» **WHAT IS NEEDED**
Using the listing below, set down each line from the line containing "accTau := fld" through the line containing "magBlank := bitOf (nth ws 1).toNat 0", both ends included, exactly and with nothing added.

» **AVAILABLE DATA**
/-- The displacement value of a reference mark joins the wave record in progress, if one is (R163, R168), with its mark and the
magnetic heading of its instant. -/
def State.noteDisp (s : State) (ref : Nat) (v : List Word) : State :=
  let x := v ++ [s.dispMark, nth (s.attAt ref) 3]
  let p := { s.prod with lastDisp := some (ref, x) }
  let fl := flagsOf p.inFlags 32768 64 p.disp.isEmpty
  { s with prod := if p.recFirst.isSome then
      { p with disp := x :: p.disp, recPstat := pstatAdd p.recPstat fl
               recImp := p.recImp + impairedIn p.inFlags (newInputs 32768 64 p.disp.isEmpty) }
    else p }

/-- The wave record in progress ends with its last value (R168). -/
def State.closeRecord (s : State) (ref : Nat) : State :=
  match s.prod.recFirst with
  | some m => if ref + 256 = m + s.recMarks then s.endRecord m else s
  | none => s

/-- The displacement product's packet takes a value (R163). -/
def State.putDisp (s : State) (ref : Nat) (v : List Word) : State :=
  match s.prodEntry 2 ref with
  | some e => if s.full then s.putValue e ref 32768 64 v else s
  | none => s

/-- The displacement value whose reference mark is ref. -/
def State.displacement (s : State) (ref : Nat) : State :=
  let s := if ref % s.recMarks = 0 then s.beginRecord ref else s
  let v := displacementOf s.prod.inputs ref s.mot.corner
  ((s.noteDisp ref v).closeRecord ref).putDisp ref v

/-- The displacement value whose window closes at mark q (R162, R163). -/
def State.displacementAt (s : State) (q : Nat) : State :=
  if q % 256 = 0 ∧ 131072 ≤ q then s.displacement (q - 131072) else s

/-- STRAPDOWN_SAMPLE (R160–R163): the input of the mark, one per four marks, and the values whose windows it closes. After a
run of inputs breaks, the inputs before it are missing. -/
def doStrapdownSample (s : State) : State :=
  let q := s.mark
  if s.running && s.awake && q % 4 == 0 && s.prod.lastIn != some q then
    let joined := q != 0 && s.prod.lastIn == some (q - 4)
    let old := if joined then s.prod.inputs else []
    let oldF := if joined then s.prod.inFlags else []
    let c := s.calBlock
    let p := { s.prod with
      inputs := (strapInput s.mot (s.inMode .footpath) q old.head? :: old).take inputsKept
      inFlags := (s.strapFlags :: oldF).take inputsKept
      lastIn := some q
      decls := if (s.prod.decls.head?.map (·.2)) == some c.decl then s.prod.decls else ((q, c.decl) :: s.prod.decls).take 64
      nextPar := if q % s.recMarks = 0 then [c.lat, c.decl] else s.prod.nextPar }
    ({ s with prod := p }.attitudeAt q).displacementAt q
  else s

def execStrapdownSample (s : State) : Result := .next (doStrapdownSample s)

/-! ### Exact sums of binary32 values -/

/-- Sum of finite words in units of 2^−149. -/
def f32Sum (ws : List Word) : Int := (ws.map f32Int).sum

/-- Mean of finite words. -/
def f32Mean (ws : List Word) : Word := f32OfRat (f32Sum ws) (ws.length * 2 ^ 149)

/-- k times the standard deviation of finite words about their mean. -/
def f32Std (k : Nat) (ws : List Word) : Word :=
  let n := ws.length
  let q := (ws.map fun w => f32Int w * f32Int w).sum
  f32OfSqrt (k * k * (n * q - f32Sum ws * f32Sum ws).toNat) (n * n * 2 ^ 298)
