/-- The heave channel after a record period with mean d and Hm0 hm0: the corner it takes from the next record on, and its
state. The step is taken from the corner that waits for the next record where one does (R158). -/
def heaveStep (b : CalBlock) (m : Motion) (d hm0 : Word) : CalCh × Option Nat × Nat × Nat :=
  let c := nth m.cal 6
  let corner := m.cornerNext.getD m.corner
  let x := nextCorner b corner m.downRun d hm0
  let stepped := x.1 != corner
  let steady := if stepped then 0 else m.steady + 1
  let res := min (f32ToInt (f32Abs d) 1000 1).toNat 0xFFFE
  let low := if res ≤ 20 then c.lowRun + 1 else 0
  let v := verdict c true false false res 20 low (decide (3 ≤ steady))
  ({ c with
      st := v.st
      terms := (cornerWord x.1 :: d :: c.terms.drop 2).take 9
      residual := res
      updates := c.updates + 1
      total := c.total + 1
      lowRun := low
      wasSettled := c.wasSettled && v.st != 2
      accepted := 0
      discarded := 0 }, if stepped then some x.1 else m.cornerNext, x.2, steady)

/-- The heave channel's update at the end of a record period that began at mark first. CHANGED says that the corner steps; C1,
the last d, changes with every record and does not set it (DESIGN CHOICE, assumption-log row 77). -/
def State.heaveUpdate (s : State) (first : Nat) (d hm0 : Word) : State :=
  let x := heaveStep s.calBlock s.mot d hm0
  let stepped := x.2.1 != s.mot.cornerNext
  let s := s.onCal 6 fun _ => x.1
  let s := { s with mot := { s.mot with cornerNext := x.2.1, downRun := x.2.2.1, steady := x.2.2.2 } }
  s.writePacket (calUpdateRec 6 x.1 stepped 1 0 (if stepped then first + s.recMarks else s.mark))

/-- RECORD_PERIOD_END (R143, R147, R151): the corner is compared with the period's mean heave, once. -/
def doRecordPeriodEnd (s : State) : State :=
  match s.prod.recDone with
  | none => s
  | some r =>
    if s.calRuns 6 && !r.ended then
      let s := { s with prod := { s.prod with recDone := some { r with ended := true } } }
      let x := if s.full && s.waveDue r then s.waveRecord r 0 else ([], r.h4s, r.dmean)
      if (nth s.mot.cal 6).skips s.mark then s
      else if f32IsNan x.2.2 then s.heaveEmpty else s.heaveUpdate r.first x.2.2 x.2.1
    else s

def execRecordPeriodEnd (s : State) : Result := .next (doRecordPeriodEnd s)

/-! ### Changes from outside: commit, restore, Layby (R147, R154, R158, R159) -/

/-- A channel back to cold with its factory terms (R147). -/
def CalCh.reset (i : Nat) : CalCh := CalCh.cold (factoryTerms i)

/-- An estimator that restarts its sums with the terms in force as its prior (R154): a settled channel goes to
converging. -/
def CalCh.restart (c : CalCh) : CalCh :=
  { c with prior := c.terms, blocks := [], steps := [], total := 0, lowRun := 0, offRun := 0, st := if c.st = 2 then 1 else c.st }

/-- Which of LAT, HEIGHT, FIELD, DECL a channel's estimator uses (R133, R138, R140). -/
def calFieldsOf (i : Nat) (c : CalBlock) : List Word :=
  if i < 3 then [c.lat, c.height] else if i < 5 then [c.lat, c.decl] else if i = 5 then [c.field] else []

/-- The channels after a commit (R147, R153, R154): a disabled estimator's channel is cold, a changed field restarts the
estimators that use it, and a gyroscope without a latitude is cold. FE recipes' fingerprints are compared. -/
def calCommit (old new : CalBlock) (rfpOld rfpNew : List Word) (en : Nat → Bool) (mark i : Nat) (c : CalCh) : CalCh :=
  if !en i then c.become (CalCh.reset i) mark
  else if 7 ≤ i then (if nth rfpOld (i - 7) = nth rfpNew (i - 7) then c else c.become (CalCh.reset i) mark)
  else if (i == 3 || i == 4) && f32IsNan new.lat then c.become (CalCh.reset i) mark
  else if calFieldsOf i old = calFieldsOf i new then c
  else c.restart

/-- Fingerprints of the front-end recipes by channel (R155 RFP). -/
def rfpsOf (im : Option Image) : List Word :=
  (List.range 32).map fun ch =>
    match im with
    | none => 0
    | some im =>
      match im.fe with
      | none => 0
      | some fe =>
        match fe.recipes.find? (·.ch == ch) with
        | some r => r.rfp
        | none => 0

/-- The calibration record (R155) without its tag: header and 39 entries. -/
def State.calBody (s : State) : List Word :=
  let ser := Config.serial.toNat
  let id : Word := match s.port.inForce with
    | some im => im.hdr.imageId
    | none => 0
  let rfps := rfpsOf s.port.inForce
  [word (at_ 1 24 + at_ 39 16), word ser, word (ser / 2 ^ 32), word s.mark, id, 0, 0, 0] ++
    (s.mot.cal.zipIdx.flatMap fun (c, i) =>
      ([word (at_ (calchOf i) 24 + at_ c.st 14 + c.unobs.toNat), word c.residual, word (satN 32 c.updates),
        if i < 7 then 0 else nth rfps (i - 7)] ++ c.terms ++ c.sigma ++ [0, 0]))

/-- The tag of a calibration record (R155). -/
def calTag (body : List Word) : List Word :=
  wordsOf ((hmac (Config.calKeyOf Config.deviceSecret) (bytesOfWords body)).take 16)

/-- The calibration record (R155). -/
def State.calRecord (s : State) : List Word := s.calBody ++ calTag s.calBody

/-- The forty fragments of a calibration record (R156). -/
def calFragments (ws : List Word) : List (List Word) :=
  (List.range 40).map fun k => (ws.drop (24 * k)).take (if k = 39 then 12 else 24)

/-- SKIPPED (R157): the FE channels whose RFP differs from the recipe in force. -/
def State.calSkipped (s : State) (ws : List Word) : Nat :=
  let rfps := rfpsOf s.port.inForce
  maskOf 32 fun i => nth ws (8 + 24 * (7 + i) + 3) != nth rfps i

/-- The checks of R157 after the last fragment: the RESULT of the first failure, 0 where every one passes. -/
def calVerify (ws : List Word) : Nat :=
  let ser := Config.serial.toNat
  let entryBad (i : Nat) : Bool :=
    let w (k : Nat) : Word := nth ws (8 + 24 * i + k)
    fld (w 0) 31 24 != calchOf i || fld (w 0) 23 16 != 0 || fld (w 0) 13 9 != 0 || fld (w 1) 31 16 != 0 ||
      w 22 != 0 || w 23 != 0
  if ws.length ≠ 948 then 1
  else if fld (nth ws 0) 31 24 ≠ 1 ∨ fld (nth ws 0) 23 16 ≠ 39 then 2
  else if nth ws 1 ≠ word ser ∨ nth ws 2 ≠ word (ser / 2 ^ 32) then 3
  else if ws.drop 944 ≠ calTag (ws.take 944) then 4
  else if fld (nth ws 0) 15 0 ≠ 0 ∨ nth ws 5 ≠ 0 ∨ nth ws 6 ≠ 0 ∨ nth ws 7 ≠ 0 ∨ (List.range 39).any entryBad then 5
  else 0

/-- A restored channel (R158): the record's terms, prior and prior σ; a cold entry stays cold, any other converges. An update
that falls due at the commit mark is discarded. -/
def CalCh.restored (c : CalCh) (e : List Word) (mark : Nat) : CalCh :=
  let st := fld (nth e 0) 15 14
  let terms := (e.drop 4).take 9
  let sg := (e.drop 13).take 9
  c.become { c with
    st := if st = 0 then 0 else 1
    terms := terms, sigma := sg, prior := terms, priorSigma := sg, est := terms, steps := []
    unobs := BitVec.ofNat 9 (fld (nth e 0) 8 0)
    residual := if st = 0 then 0xFFFF else fld (nth e 1) 15 0
    updates := if st = 0 then 0 else (nth e 2).toNat
    accepted := 0, discarded := 0, total := 0, blocks := [], next := [], lowRun := 0, offRun := 0
    wasSettled := st == 2, gainOk := false, skipAt := some mark } mark
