-- ==== Sys2Proof/Machine/Sections.lean ====
section
/-! DEFINITION. The sections of a route image: their parse into plain data, and the checks of steps 10 and 11 of
03_route_image.md R85 that each chapter sets on its section's own bits. -/

namespace Sys2Proof.Machine

/-! ### Findings -/

/-- A check that failed: the step of R85, the RESULT of R99, the section, and the byte offset inside it. -/
structure Find where
  step : Nat
  code : Nat
  sect : Nat
  off : Nat
  deriving DecidableEq, Repr, Inhabited

/-- Nothing where a check holds, its finding where it does not. -/
def need (ok : Bool) (step code sect off : Nat) : List Find :=
  if ok then [] else [{ step := step, code := code, sect := sect, off := off }]

/-- Order of findings: by step, then by section, then by offset (assumption-log row 60). -/
def Find.key (f : Find) : Nat := (f.step * 256 + f.sect) * 2 ^ 32 + f.off

/-- The finding that the loader reports: the first in order (R85). -/
def firstFind (l : List Find) : Option Find :=
  l.foldl (fun a f => match a with
    | none => some f
    | some b => if f.key < b.key then some f else some b) none

/-- What a chapter's table says of a field: reserved, a code whose values from n on are reserved, or a range. -/
inductive FieldRule where
  | res (w hi lo : Nat)
  | codes (w hi lo n : Nat)
  | rng (w hi lo a b : Nat)
  deriving DecidableEq, Repr, Inhabited

/-- The rule on the words of an entry that starts at byte base of a section (R8, R85 steps 10 and 11). -/
def FieldRule.check (sect base : Nat) (ws : List Word) : FieldRule → List Find
  | .res w hi lo => need (fld (nth ws w) hi lo == 0) 10 0x0B sect (base + 4 * w + lo / 8)
  | .codes w hi lo n => need (decide (fld (nth ws w) hi lo < n)) 10 0x0B sect (base + 4 * w + lo / 8)
  | .rng w hi lo a b =>
    need (decide (a ≤ fld (nth ws w) hi lo) && decide (fld (nth ws w) hi lo ≤ b)) 11 0x11 sect (base + 4 * w + lo / 8)

/-- The rules of one entry. -/
def checkEntry (sect : Nat) (rules : List FieldRule) (e : Nat × List Word) : List Find :=
  rules.flatMap (FieldRule.check sect e.1 e.2)

/-- The rules of every entry of a list. -/
def checkEntries (sect : Nat) (rules : List FieldRule) (es : List (Nat × List Word)) : List Find :=
  es.flatMap (checkEntry sect rules)

/-- n entries of k words from word `start` on, each with its byte offset in the section. -/
def entriesAt (ws : List Word) (start k n : Nat) : List (Nat × List Word) :=
  ((chunks k ((ws.drop start).take (k * n))).zipIdx).map fun (e, i) => (4 * (start + k * i), e)

/-- A finding of step 11 with RESULT 0x11. -/
def range (ok : Bool) (sect off : Nat) : List Find := need ok 11 0x11 sect off

/-- Values rise strictly. -/
def ascending : List Nat → Bool
  | a :: b :: r => decide (a < b) && ascending (b :: r)
  | _ => true

/-- A power of two up to 4096. -/
def packPower (n : Nat) : Bool := (List.range 13).any fun k => n == 2 ^ k

/-- A binary32 value within limits given as fractions of d. -/
def f32Within (w : Word) (lo hi : Int) (d : Nat) : Bool := f32Le (f32OfRat lo d) w && f32Le w (f32OfRat hi d)

/-- Lines of a packet of n instants of a axes (R123). -/
def packLines (n axes : Nat) : Nat := 1 + ceilDiv (n * axes) 4

/-- The demand of R123 in lines per 1024 grid marks, at the rate code k + 6. -/
def packDemand (rate n axes : Nat) : Nat := ceilDiv (2 ^ rate * packLines n axes) (64 * n)

/-! ### Section 0x01 (R77) -/

/-- The sixteen masks. -/
def parseMasks (bs : List Byte) : List Nat := (chunks 2 bs).map leNat

/-- Its checks. -/
def checkMasks (bs : List Byte) : List Find :=
  range (bs.length == 32) 1 0 ++
  (parseMasks bs).zipIdx.flatMap fun (m, n) =>
    range (m != 0) 1 (2 * n) ++
    need (!((setBits 16 m).any (strapReserved n))) 10 0x0B 1 (2 * n)

/-! ### Section 0x02 (R118–R120, R153) -/

/-- Stream entry (R119). -/
def parseStream (e : List Word) : Stream :=
  { source := fld (nth e 0) 31 28, axes := fld (nth e 0) 27 24, template := fld (nth e 0) 23 20,
    rate := fld (nth e 0) 19 15, view := fld (nth e 0) 7 0, pktSamples := fld (nth e 1) 31 16,
    fp := bitOf (nth e 1).toNat 0, credit := (nth e 2).toNat }

/-- The calibration block's defaults (R153). -/
def CalBlock.default : CalBlock :=
  { enable := 0x3F, lat := f32Nan, height := 0, field := 0, decl := 0, accTau := 12, magTau := 24, gyrWin := 6,
    feOffPer := 60, feGainPer := 600, hvMin := 0, hvMax := 7, hvStart := 4, hvUp := 20, hvDown := 5 }

/-- The calibration block (R153). -/
def parseCal (e : List Word) : CalBlock :=
  { enable := fld (nth e 0) 5 0, lat := nth e 1, height := nth e 2, field := nth e 3, decl := nth e 4,
    accTau := fld (nth e 5) 31 24, magTau := fld (nth e 5) 23 16, gyrWin := fld (nth e 5) 15 8,
    feOffPer := fld (nth e 6) 31 16, feGainPer := fld (nth e 6) 15 0, hvMin := fld (nth e 7) 31 28,
    hvMax := fld (nth e 7) 27 24, hvStart := fld (nth e 7) 23 20, hvUp := fld (nth e 7) 19 12,
    hvDown := fld (nth e 7) 11 4 }

/-- Section 0x02, with its defaults where it is absent (R118). -/
def parseInertial (ws : List Word) : Inertial :=
  if ws.isEmpty then { streams := [], blankGuard := 0, magBlank := false, cal := CalBlock.default }
  else
    let n := fld (nth ws 0) 31 24
    { streams := (entriesAt ws 4 4 n).map fun e => parseStream e.2
      blankGuard := fld (nth ws 1) 15 8
      magBlank := bitOf (nth ws 1).toNat 0
      cal := if fld (nth ws 0) 15 0 = 0 then CalBlock.default else parseCal (ws.drop (4 + 4 * n)) }

/-- The rates at which a template may run, as rate codes (R109). -/
def templateRates (t : Nat) : Nat × Nat :=
  match t with
  | 0 => (19, 19)
  | 3 => (0, 18)
  | 4 => (16, 18)
  | 6 => (0, 12)
  | 7 | 8 => (13, 16)
  | 9 => (12, 18)
  | 10 => (0, 10)
  | _ => (0, 16)

/-- Axes of a stream (R119). -/
def Stream.nAxes (s : Stream) : Nat := if s.axes = 3 then 3 else 1

/-- PKT_SAMPLES below rate / 1024, above 1024 S/s (R120, R234). -/
def packTooShort (rate n : Nat) : Bool := decide (16 < rate) && decide (n < 2 ^ (rate - 16))

/-- The checks of a stream entry (R119, R120). -/
def checkStream (off : Nat) (s : Stream) : List Find :=
  let t := templateRates s.template
  range (packPower s.pktSamples) 2 (off + 6) ++
  range (decide (t.1 ≤ s.rate) && decide (s.rate ≤ t.2)) 2 off ++
  range (!(s.source == 2 && [1, 2, 6, 10].contains s.template)) 2 off ++
  range (!packTooShort s.rate s.pktSamples) 2 off ++
  range (!s.fp || [0, 3, 5, 6, 7].contains s.source) 2 (off + 4)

» **SOLUTION BELOW**
    accTau := fld (nth e 5) 31 24, magTau := fld (nth e 5) 23 16, gyrWin := fld (nth e 5) 15 8,
    feOffPer := fld (nth e 6) 31 16, feGainPer := fld (nth e 6) 15 0, hvMin := fld (nth e 7) 31 28,
    hvMax := fld (nth e 7) 27 24, hvStart := fld (nth e 7) 23 20, hvUp := fld (nth e 7) 19 12,
    hvDown := fld (nth e 7) 11 4 }

/-- Section 0x02, with its defaults where it is absent (R118). -/
def parseInertial (ws : List Word) : Inertial :=
  if ws.isEmpty then { streams := [], blankGuard := 0, magBlank := false, cal := CalBlock.default }
  else
    let n := fld (nth ws 0) 31 24
    { streams := (entriesAt ws 4 4 n).map fun e => parseStream e.2
      blankGuard := fld (nth ws 1) 15 8
      magBlank := bitOf (nth ws 1).toNat 0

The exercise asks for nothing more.